-- ==== Sys2Proof/Tests/Slice0.lean ====
section
/-! SUPPORT. The model's own tests: expected results are those of spec/95_test_vectors.md (the id in
each comment), and, after them, a witness for the hypotheses of every statement that has some. -/

namespace Sys2Proof.Tests

open Sys2Proof.Machine

/-! ### Helpers -/

/-- 2001:db8::n, the addresses of 95 section 0. -/
def addr (n : Byte) : Bytes16 :=
  bytes16 (fun i => if i = 0 then 0x20 else if i = 1 then 0x01 else if i = 2 then 0x0D
    else if i = 3 then 0xB8 else if i = 15 then n else 0)

/-- `FX(plen, nxt)` of 95 section 0. -/
def fx (plen : Half) (nxt : Byte) : Bytes :=
  [0x60, 0, 0, 0] ++ be16 plen ++ [nxt, 0x40] ++ (addr 1).val ++ (addr 2).val

/-- After reset, with the parameters of 95 section 0, TULC, and SRC and DST set. -/
def base : State :=
  { State.reset with
    params := ⟨256, 256, .tulc, 0⟩
    fix := { FixedHdr.reset with src := addr 1, dst := addr 2 } }

/-- The same with ULC0. -/
def base0 : State := { base with params := ⟨256, 256, .ulc0, 0⟩ }

/-- Bytes written into IBUF. -/
def put (s : State) (o : Nat) (b : Bytes) : State := { s with ibuf := Memory.writeBytes s.ibuf o b }

/-- The ARG registers written. -/
def args (s : State) (a b c : Word) : State := { s with arg0 := a, arg1 := b, arg2 := c }

/-- A field of the next state. -/
def got {α : Type} (o : Host.Outcome State Fault Refusal) (f : State → α) : Option α :=
  match o with
  | .next t => some (f t)
  | .fault _ => none
  | .refused _ => none

/-- RES0 to RES3. -/
def res (s : State) : List Nat := [s.res0.toNat, s.res1.toNat, s.res2.toNat, s.res3.toNat]

/-- STATUS and FAULT_OFF. -/
def stat (s : State) : Word × Nat := (s.status, s.faultOff.toNat)

/-- OBUF[0 .. OLEN). -/
def out (s : State) : Bytes := observedOut s

/-- V-PKT-1 (95 section 0.2). -/
def vPkt1 : Bytes := fx 24 0 ++ [0x2C, 0x00, 0x01, 0x04, 0, 0, 0, 0] ++
  [0x11, 0x00, 0x00, 0x01, 0xCA, 0xFE, 0xBA, 0xBE] ++ [0x04, 0xD2, 0x00, 0x35, 0x00, 0x08, 0, 0]

/-! ### WellFormed: an ill-formed word for each check (30_encoding.md R100, R105, R120) -/

theorem test_wf_reserved_bits : (Fetched.cmd 0x00000152).wellFormed = false := by decide
theorem test_wf_reserved_bits_only : CmdWord.rsvOk ⟨1, 0x52⟩ = false ∧ CmdWord.opcOk ⟨1, 0x52⟩ = true := by
  decide
theorem test_wf_illegal_opcode : CmdWord.rsvOk ⟨0, 0x36⟩ = true ∧ CmdWord.opcOk ⟨0, 0x36⟩ = false := by
  decide
theorem test_wf_zero_word : (Fetched.cmd 0x00000000).wellFormed = false := by decide
theorem test_wf_terminal_id : (Fetched.nh 6).wellFormed = false := by decide
theorem test_wf_legal : (Fetched.cmd 0x00000052).wellFormed = true ∧ (Fetched.nh 0).wellFormed = true := by
  decide

/-! ### Decode: words written out from R102 and R120 -/

theorem test_decode_system : decode (.cmd 0x00000001) = .ok .nop ∧ decode (.cmd 0x00000002) = .ok .clear := by
  decide
theorem test_decode_bitfield_w0 : [0x10, 0x11, 0x12, 0x13, 0x14, 0x15, 0x16, 0x17].map (decodeTableWord 32) =
    [some .packW0, some .unpackW0, some .getVer, some .getTc, some .getFlow, some .setVer, some .setTc,
      some .setFlow] := by decide
theorem test_decode_bitfield_frag : [0x18, 0x19, 0x1A, 0x1B, 0x1C, 0x1D].map (decodeTableWord 32) =
    [some .packFrag, some .unpackFrag, some .getFoff, some .getMf, some .setFoff, some .setMf] := by
  decide
theorem test_decode_bitfield_rt : [0x1E, 0x1F, 0x20, 0x21].map (decodeTableWord 32) =
    [some .packRt, some .unpackRt, some .getSlbits, some .setSlbits] := by decide
theorem test_decode_dec : [0x30, 0x31, 0x32, 0x33, 0x34, 0x35].map (decodeTableWord 32) =
    [some .decHop, some .decRt, some .decFrag, some .decAh, some .decEsp, some .decDst] := by decide
theorem test_decode_enc : [0x38, 0x39, 0x3A, 0x3B, 0x3C, 0x3D].map (decodeTableWord 32) =
    [some .encHop, some .encRt, some .encFrag, some .encAh, some .encEsp, some .encDst] := by decide
theorem test_decode_scan_walk : [0x40, 0x48].map (decodeTableWord 32) =
    [some .tlvScan, some .chainWalk] := by decide
theorem test_decode_packet : [0x50, 0x51, 0x52, 0x53].map (decodeTableWord 32) =
    [some .fixDec, some .fixEnc, some .pktDec, some .pktEnc] := by decide
theorem test_decode_checksum : [0x60, 0x61, 0x62].map (decodeTableWord 32) =
    [some .csumPseudo, some .csumCompute, some .csumFixup] := by decide
theorem test_decode_next_header : [0x00, 0x2B, 0x2C, 0x32, 0x33, 0x3C].map (decodeTableWord 8) =
    [some .nhHop, some .nhRt, some .nhFrag, some .nhEsp, some .nhAh, some .nhDst] := by decide
theorem test_decode_rejects : [0x00, 0x03, 0x3E, 0xFF, 0x152, 0x80000052].map (decodeTableWord 32) =
    [none, none, none, none, none, none] := by decide

/-! ### System and field-bitpacking commands (95 sections 2.7, 2.1) -/

/-- SY2 -/
theorem test_nop : got (exec .nop { base with status := 0x80000051, faultOff := 40 }) stat =
    some (0x80000000, 0) := by decide
/-- SY3 -/
theorem test_clear : got (exec .clear { base with ulp := some 17, chain := [0, 44], olen := 64 })
    (fun t => (t.fix, t.ulp, t.chain, t.olen)) = some (FixedHdr.reset, none, [], 64) := by decide
/-- BF2: every operand masked -/
theorem test_pack_w0 : got (exec .packW0 (args base 0x1F 0x1AB 0x112345)) State.res0 =
    some 0xFAB12345 := by decide
/-- BF24 -/
theorem test_pack_w0_sticky : got (exec .packW0 { args base 1 2 3 with status := 0x80000002 })
    (fun t => (t.res0, t.status)) = some (0x10200003, 0x80000000) := by decide
/-- BF4 -/
theorem test_unpack_w0 : got (exec .unpackW0 (args base 0x6AB12345 0 0)) res =
    some [6, 0xAB, 0x12345, 0] := by decide

/-- BF7's state. -/
def bf7 : State := { base with fix := { FixedHdr.reset with w0 := 0x6AB12345 } }
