-- ==== Sys2Proof/Machine/Flags.lean ====
section
/-! DEFINITION. Every flag computation of the spec: the EFLAGS word, parity, the flags of a result, of a subtraction
(42_sbb.md R192), of a shift (41_shift.md R146, R147), of a double shift (46_shld_shrd.md R299, R301), and the
sixteen conditions (44_setcc.md R237). -/

namespace Sys2Proof.Machine

/-- EFLAGS as the 32-bit register (10_state.md R30 to R32): the reserved bits 1, 3, 5 read 1, 0, 0 (R37). -/
def Eflags.toWord (f : Eflags) : Word32 :=
  0#10 ++ BitVec.ofBool f.idf ++ BitVec.ofBool f.vip ++ BitVec.ofBool f.vif ++ BitVec.ofBool f.ac ++
    BitVec.ofBool f.vm ++ BitVec.ofBool f.rf ++ 0#1 ++ BitVec.ofBool f.nt ++ f.iopl ++ BitVec.ofBool f.ofl ++
    BitVec.ofBool f.df ++ BitVec.ofBool f.ifl ++ BitVec.ofBool f.tf ++ BitVec.ofBool f.sf ++
    BitVec.ofBool f.zf ++ 0#1 ++ BitVec.ofBool f.af ++ 0#1 ++ BitVec.ofBool f.pf ++ 1#1 ++ BitVec.ofBool f.cf

/-- `parity8(v)`: bits 7:0 hold an even number of 1s (10_state.md R36). -/
def parity8 {w : Nat} (v : BitVec w) : Bool :=
  !(v.getLsbD 0 ^^ v.getLsbD 1 ^^ v.getLsbD 2 ^^ v.getLsbD 3 ^^
    v.getLsbD 4 ^^ v.getLsbD 5 ^^ v.getLsbD 6 ^^ v.getLsbD 7)

/-- SF, ZF and PF "according to the result" (R36). -/
def Eflags.ofResult {w : Nat} (f : Eflags) (r : BitVec w) : Eflags :=
  { f with sf := r.msb, zf := r == 0#w, pf := parity8 r }

/-- The result `trunc_w(a - b - cin)`: the subtrahend is a sum of naturals, not truncated (42_sbb.md R191). -/
def subResult {w : Nat} (a b : BitVec w) (cin : Bool) : BitVec w := BitVec.ofInt w (a.toNat - b.toNat - cin.toNat)

/-- OF of a subtraction: the exact signed difference does not fit the width (R192). -/
def subOverflow {w : Nat} (a b : BitVec w) (cin : Bool) : Bool :=
  decide ((subResult a b cin).toInt ≠ a.toInt - b.toInt - cin.toNat)

/-- `SubFlags_w(a, b, cin)` (R192): the six status flags, no other. -/
def subFlags {w : Nat} (f : Eflags) (a b : BitVec w) (cin : Bool) : Eflags :=
  { f.ofResult (subResult a b cin) with
    cf := decide (a.toNat < b.toNat + cin.toNat)
    ofl := subOverflow a b cin
    af := decide (a.toNat % 16 < b.toNat % 16 + cin.toNat) }

/-- The three shift functions (41_shift.md R140): SAL is SHL. -/
inductive ShiftOp where
  | shl
  | sar
  | shr
deriving DecidableEq, Repr

/-- The result of a shift by `c >= 1`, in the closed forms of R143 to R145. -/
def shiftResult {w : Nat} (op : ShiftOp) (d : BitVec w) (c : Nat) : BitVec w :=
  match op with
  | .shl => d <<< c
  | .sar => d.sshiftRight c
  | .shr => d >>> c

/-- The last bit shifted out by `c >= 1`, in the closed forms of R143 to R145: beyond the width 0 for SHL and SHR, the
sign for SAR. R146 says where CF takes it. -/
def shiftCarry {w : Nat} (op : ShiftOp) (d : BitVec w) (c : Nat) : Bool :=
  match op with
  | .shl => if c ≤ w then d.getLsbD (w - c) else false
  | .sar => if c ≤ w then d.getLsbD (c - 1) else d.msb
  | .shr => d.getLsbD (c - 1)

/-- CF is undefined for SHL and SHR at or past the width (R146, 90_conflicts.md C18). -/
def shiftCarryUndefined (op : ShiftOp) (w c : Nat) : Bool := op != .sar && decide (w ≤ c)

/-- OF after a shift by 1 (R147). -/
def shiftOverflowOne {w : Nat} (op : ShiftOp) (d : BitVec w) : Bool :=
  match op with
  | .shl => (shiftResult .shl d 1).msb ^^ shiftCarry .shl d 1
  | .sar => false
  | .shr => d.msb

/-- The flags after a shift by `c >= 1` (R146, R147); `uAf`, `uOf`, `uCf` are the fresh draws. -/
def shiftFlags {w : Nat} (f : Eflags) (op : ShiftOp) (d : BitVec w) (c : Nat) (uAf uOf uCf : Bool) : Eflags :=
  { f.ofResult (shiftResult op d c) with
    cf := if shiftCarryUndefined op w c then uCf else shiftCarry op d c
    af := uAf
    ofl := if c = 1 then shiftOverflowOne op d else uOf }

/-- The two double shifts. -/
inductive DoubleShiftOp where
  | shld
  | shrd
deriving DecidableEq, Repr

/-- The result for `1 <= c <= w-1`, in the closed forms of 46_shld_shrd.md R297 and R298. -/
def dshiftResult {w : Nat} (op : DoubleShiftOp) (d src : BitVec w) (c : Nat) : BitVec w :=
  match op with
  | .shld => (d <<< c) ||| (src >>> (w - c))
  | .shrd => (d >>> c) ||| (src <<< (w - c))

/-- CF for `1 <= c <= w-1` (R297, R298). -/
def dshiftCarry {w : Nat} (op : DoubleShiftOp) (d : BitVec w) (c : Nat) : Bool :=
  match op with
  | .shld => d.getLsbD (w - c)
  | .shrd => d.getLsbD (c - 1)

/-- The flags for `1 <= c <= w-1` (R299); `uAf`, `uOf` are the fresh draws. -/
def dshiftFlags {w : Nat} (f : Eflags) (op : DoubleShiftOp) (d src : BitVec w) (c : Nat) (uAf uOf : Bool) : Eflags :=
  { f.ofResult (dshiftResult op d src c) with
    cf := dshiftCarry op d c
    af := uAf
    ofl := if c = 1 then d.msb ^^ (dshiftResult op d src c).msb else uOf }

/-- All six status flags drawn, independently (R301). -/
def undefinedFlags (f : Eflags) (uCf uOf uSf uZf uAf uPf : Bool) : Eflags :=
  { f with cf := uCf, ofl := uOf, sf := uSf, zf := uZf, af := uAf, pf := uPf }

/-- `Cond(cc, EFLAGS)` (44_setcc.md R237): odd `cc` negates the even one below it. -/
def condHolds (cc : BitVec 4) (f : Eflags) : Bool :=
  let even :=
    match (cc.extractLsb' 1 3).toNat with
    | 0 => f.ofl
    | 1 => f.cf
    | 2 => f.zf
    | 3 => f.cf || f.zf
    | 4 => f.sf
    | 5 => f.pf
    | 6 => f.sf != f.ofl
    | _ => f.zf || f.sf != f.ofl
  cc.getLsbD 0 ^^ even

end Sys2Proof.Machine
end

____

For each line above that contains "shiftOverflowOne", make a copy.

=== Response area ===
def shiftOverflowOne {w : Nat} (op : ShiftOp) (d : BitVec w) : Bool :=
    ofl := if c = 1 then shiftOverflowOne op d else uOf }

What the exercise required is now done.